● WHAT IS EXPECTED: The expected answer is the set of lines in the data below between the line holding "theorem keeps_execPkOp (w" and the line holding "unfold perform; repeat'", inclusive, written out exactly.

[Collection entries]
== Segment start ==
/-! Press -/

theorem keeps_setOp {s0 : State} (g : Nat) (o : OpSlot) (s : State) (hk : Keeps s0 s) : Keeps s0 (setOp g o s) := by
  unfold setOp; repeat' first | with_reducible assumption | simp only [Keeps.other_iff]
theorem keeps_shape {s0 : State} (g k : Nat) (s : State) (hk : Keeps s0 s) : Keeps s0 (shape g k s) := by
  unfold shape; repeat' first | with_reducible assumption | with_reducible apply keeps_setOp | simp only [Keeps.other_iff]
theorem keeps_pkLoadCmd {s0 s : State} (e : Env) (hk : Keeps s0 s) : Keeps s0 (pkLoadCmd.eff e s).s := by
  unfold pkLoadCmd; repeat' first | with_reducible assumption | with_reducible apply keeps_setOp | simp only [Keeps.other_iff] | dsimp only | split
theorem keeps_execPkLoad (w : IWord) (s : State) {u : State} (h : execPkLoad w s = .next u) : Keeps s u := by
  cases h; exact keeps_runCmd (fun e t g => keeps_pkLoadCmd e g) (Keeps.refl _)
theorem keeps_pkReadCmd {s0 s : State} (e : Env) (hk : Keeps s0 s) : Keeps s0 (pkReadCmd.eff e s).s := by
  unfold pkReadCmd; repeat' first | with_reducible assumption | with_reducible apply keeps_addrWrite | simp only [Keeps.other_iff] | dsimp only | split
theorem keeps_execPkRead (w : IWord) (s : State) {u : State} (h : execPkRead w s = .next u) : Keeps s u := by
  cases h; exact keeps_runCmd (fun e t g => keeps_pkReadCmd e g) (Keeps.refl _)
theorem keeps_pkOpCmd {s0 s : State} (e : Env) (hk : Keeps s0 s) : Keeps s0 (pkOpCmd.eff e s).s := by
  unfold pkOpCmd; repeat' first | with_reducible assumption | with_reducible (first | apply keeps_event | apply Keeps.ite) | simp only [Keeps.other_iff] | dsimp only | split
theorem keeps_execPkOp (w : IWord) (s : State) {u : State} (h : execPkOp w s = .next u) : Keeps s u := by
  cases h; exact keeps_runCmd (fun e t g => keeps_pkOpCmd e g) (Keeps.refl _)
theorem keeps_perform {s0 : State} (up : Bytes) (op : PressOp) (s : State) (hk : Keeps s0 s) : Keeps s0 (perform up op s) := by
  unfold perform; repeat' first | with_reducible assumption | with_reducible (first | apply keeps_internalRandom | apply Keeps.ite) | simp only [Keeps.other_iff] | split
theorem keeps_runFn {s0 : State} (run : PressRun) (fs : List Nat) (s : State) (hk : Keeps s0 s) : Keeps s0 (runFn run fs s) := by
  refine keeps_event (fun t g => ?_) hk
  split
  · exact keeps_perform _ _ _ g
  · exact g
theorem keeps_execPkShape (t : Nat) (s : State) {u : State} (h : execPkShape t s = .next u) : Keeps s u := by
  unfold execPkShape at h; injection h with h; subst h
  refine keeps_event (fun t g => ?_) (Keeps.refl _)
  repeat' first | with_reducible assumption | with_reducible (first | apply keeps_event | apply keeps_shape) | simp only [Keeps.other_iff] | split
theorem keeps_execEcPub (run : PressRun) (s : State) {u : State} (h : execEcPub run s = .next u) : Keeps s u := by
  cases h; exact keeps_runFn _ _ _ (Keeps.refl _)
theorem keeps_execEcdsaSign (run : PressRun) (s : State) {u : State} (h : execEcdsaSign run s = .next u) : Keeps s u := by
  cases h; exact keeps_runFn _ _ _ (Keeps.refl _)
theorem keeps_execEcdsaVerify (run : PressRun) (s : State) {u : State} (h : execEcdsaVerify run s = .next u) : Keeps s u := by
  cases h; exact keeps_runFn _ _ _ (Keeps.refl _)
theorem keeps_execEcdhMac (run : PressRun) (s : State) {u : State} (h : execEcdhMac run s = .next u) : Keeps s u := by
  cases h; exact keeps_runFn _ _ _ (Keeps.refl _)
theorem keeps_execEcMul (run : PressRun) (s : State) {u : State} (h : execEcMul run s = .next u) : Keeps s u := by
  cases h; exact keeps_runFn _ _ _ (Keeps.refl _)
theorem keeps_execModexp (run : PressRun) (s : State) {u : State} (h : execModexp run s = .next u) : Keeps s u := by
  cases h; exact keeps_runFn _ _ _ (Keeps.refl _)
theorem keeps_execRsaPkcs1 (run : PressRun) (s : State) {u : State} (h : execRsaPkcs1 run s = .next u) : Keeps s u := by
  cases h; exact keeps_runFn _ _ _ (Keeps.refl _)
theorem keeps_execRsaPss (run : PressRun) (s : State) {u : State} (h : execRsaPss run s = .next u) : Keeps s u := by
  cases h; exact keeps_runFn _ _ _ (Keeps.refl _)
theorem keeps_execKemPub (run : PressRun) (s : State) {u : State} (h : execKemPub run s = .next u) : Keeps s u := by
  cases h; exact keeps_runFn _ _ _ (Keeps.refl _)
theorem keeps_execKemMac (run : PressRun) (s : State) {u : State} (h : execKemMac run s = .next u) : Keeps s u := by
  cases h; exact keeps_runFn _ _ _ (Keeps.refl _)
theorem keeps_execDsaPub (run : PressRun) (s : State) {u : State} (h : execDsaPub run s = .next u) : Keeps s u := by
  cases h; exact keeps_runFn _ _ _ (Keeps.refl _)
theorem keeps_execDsaSign (run : PressRun) (s : State) {u : State} (h : execDsaSign run s = .next u) : Keeps s u := by
  cases h; exact keeps_runFn _ _ _ (Keeps.refl _)
theorem keeps_execDsaVerify (run : PressRun) (s : State) {u : State} (h : execDsaVerify run s = .next u) : Keeps s u := by
  cases h; exact keeps_runFn _ _ _ (Keeps.refl _)
theorem keeps_internalUse {s0 : State} (n : Nat) (s : State) (hk : Keeps s0 s) : Keeps s0 (internalUse n s) := by
  unfold internalUse; repeat' first | with_reducible assumption | with_reducible apply keeps_bump | simp only [Keeps.other_iff]
theorem keeps_pressMismatch {s0 : State} (s : State) (hk : Keeps s0 s) : Keeps s0 (pressMismatch s) := by
  unfold pressMismatch; repeat' first | with_reducible assumption | with_reducible (first | apply keeps_raise | apply keeps_bump)
theorem keeps_clearing {s0 : State} (s : State) (hk : Keeps s0 s) : Keeps s0 (clearing s) := by
  unfold clearing; repeat' first | with_reducible assumption | with_reducible (first | apply keeps_draw | apply keeps_internalRandom | apply Keeps.ite) | simp only [Keeps.other_iff] | split
theorem keeps_endOp {s0 : State} (op : PressOp) (st n : Nat) (s : State) (hk : Keeps s0 s) : Keeps s0 (endOp op st n s) := by
  unfold endOp; repeat' first | with_reducible assumption | with_reducible (first | apply keeps_bump | apply keeps_clearing | apply keeps_complete | apply Keeps.ite) | simp only [Keeps.other_iff] | split
theorem keeps_startOp {s0 : State} (op : PressOp) (rest : List PressOp) (s : State) (hk : Keeps s0 s) : Keeps s0 (startOp op rest s) := by
  unfold startOp; repeat' first | with_reducible assumption | with_reducible (first | apply keeps_bump | apply keeps_endOp | apply Keeps.ite) | simp only [Keeps.other_iff] | split
theorem keeps_leftover {s0 : State} (s : State) (op : PressOp) (n : Nat) (hk : Keeps s0 s) : Keeps s0 (leftover s op n).2 := by
  unfold leftover; repeat' first | with_reducible assumption | with_reducible (first | apply keeps_drawOctets | apply Keeps.ite) | simp only [Keeps.other_iff] | dsimp only | split
theorem keeps_stopOp {s0 : State} (op : PressOp) (st n : Nat) (s : State) (hk : Keeps s0 s) : Keeps s0 (stopOp op st n s) := by
  unfold stopOp; repeat' first | with_reducible assumption | with_reducible (first | apply keeps_leftover | apply keeps_endOp | apply keeps_setOp) | simp only [Keeps.other_iff] | split
theorem keeps_completeOp {s0 : State} (op : PressOp) (st : Nat) (out : Bytes) (s : State) (hk : Keeps s0 s) : Keeps s0 (completeOp op st out s) := by
  unfold completeOp; repeat' first | with_reducible assumption | with_reducible (first | apply keeps_stopOp | apply keeps_pressMismatch | apply keeps_setOp | apply keeps_raise | apply keeps_endOp | apply Keeps.ite) | simp only [Keeps.other_iff] | split
theorem keeps_completeRunning {s0 : State} (s : State) (hk : Keeps s0 s) : Keeps s0 (completeRunning s) := by
  unfold completeRunning; repeat' first | with_reducible assumption | with_reducible apply keeps_completeOp | simp only [Keeps.other_iff] | split
theorem keeps_endRunning {s0 : State} (st : Nat) (s : State) (hk : Keeps s0 s) : Keeps s0 (endRunning st s) := by
  unfold endRunning; repeat' first | with_reducible assumption | with_reducible (first | apply keeps_perform | apply keeps_completeOp | apply keeps_stopOp | apply Keeps.ite) | simp only [Keeps.other_iff] | split
theorem keeps_pkAbortCmd {s0 s : State} (e : Env) (hk : Keeps s0 s) : Keeps s0 (pkAbortCmd.eff e s).s := by
  unfold pkAbortCmd; repeat' first | with_reducible assumption | with_reducible apply keeps_endRunning | dsimp only
theorem keeps_pressErased {s0 : State} (slot : Nat) (s : State) (hk : Keeps s0 s) : Keeps s0 (pressErased slot s) := by
  unfold pressErased; repeat' first | with_reducible assumption | with_reducible (first | apply keeps_endRunning | apply Keeps.ite) | simp only [Keeps.other_iff] | split
theorem keeps_pressWiped {s0 : State} (s : State) (hk : Keeps s0 s) : Keeps s0 (pressWiped s) := by
  unfold pressWiped; repeat' first | with_reducible assumption | with_reducible (first | apply keeps_endOp | apply Keeps.foldl) | simp only [Keeps.other_iff] | intro _ _ _ | split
== Segment end ==
● ANSWER SECTION:
theorem keeps_execPkOp (w : IWord) (s : State) {u : State} (h : execPkOp w s = .next u) : Keeps s u := by
  cases h; exact keeps_runCmd (fun e t g => keeps_pkOpCmd e g) (Keeps.refl _)
theorem keeps_perform {s0 : State} (up : Bytes) (op : PressOp) (s : State) (hk : Keeps s0 s) : Keeps s0 (perform up op s) := by
  unfold perform; repeat' first | with_reducible assumption | with_reducible (first | apply keeps_internalRandom | apply Keeps.ite) | simp only [Keeps.other_iff] | split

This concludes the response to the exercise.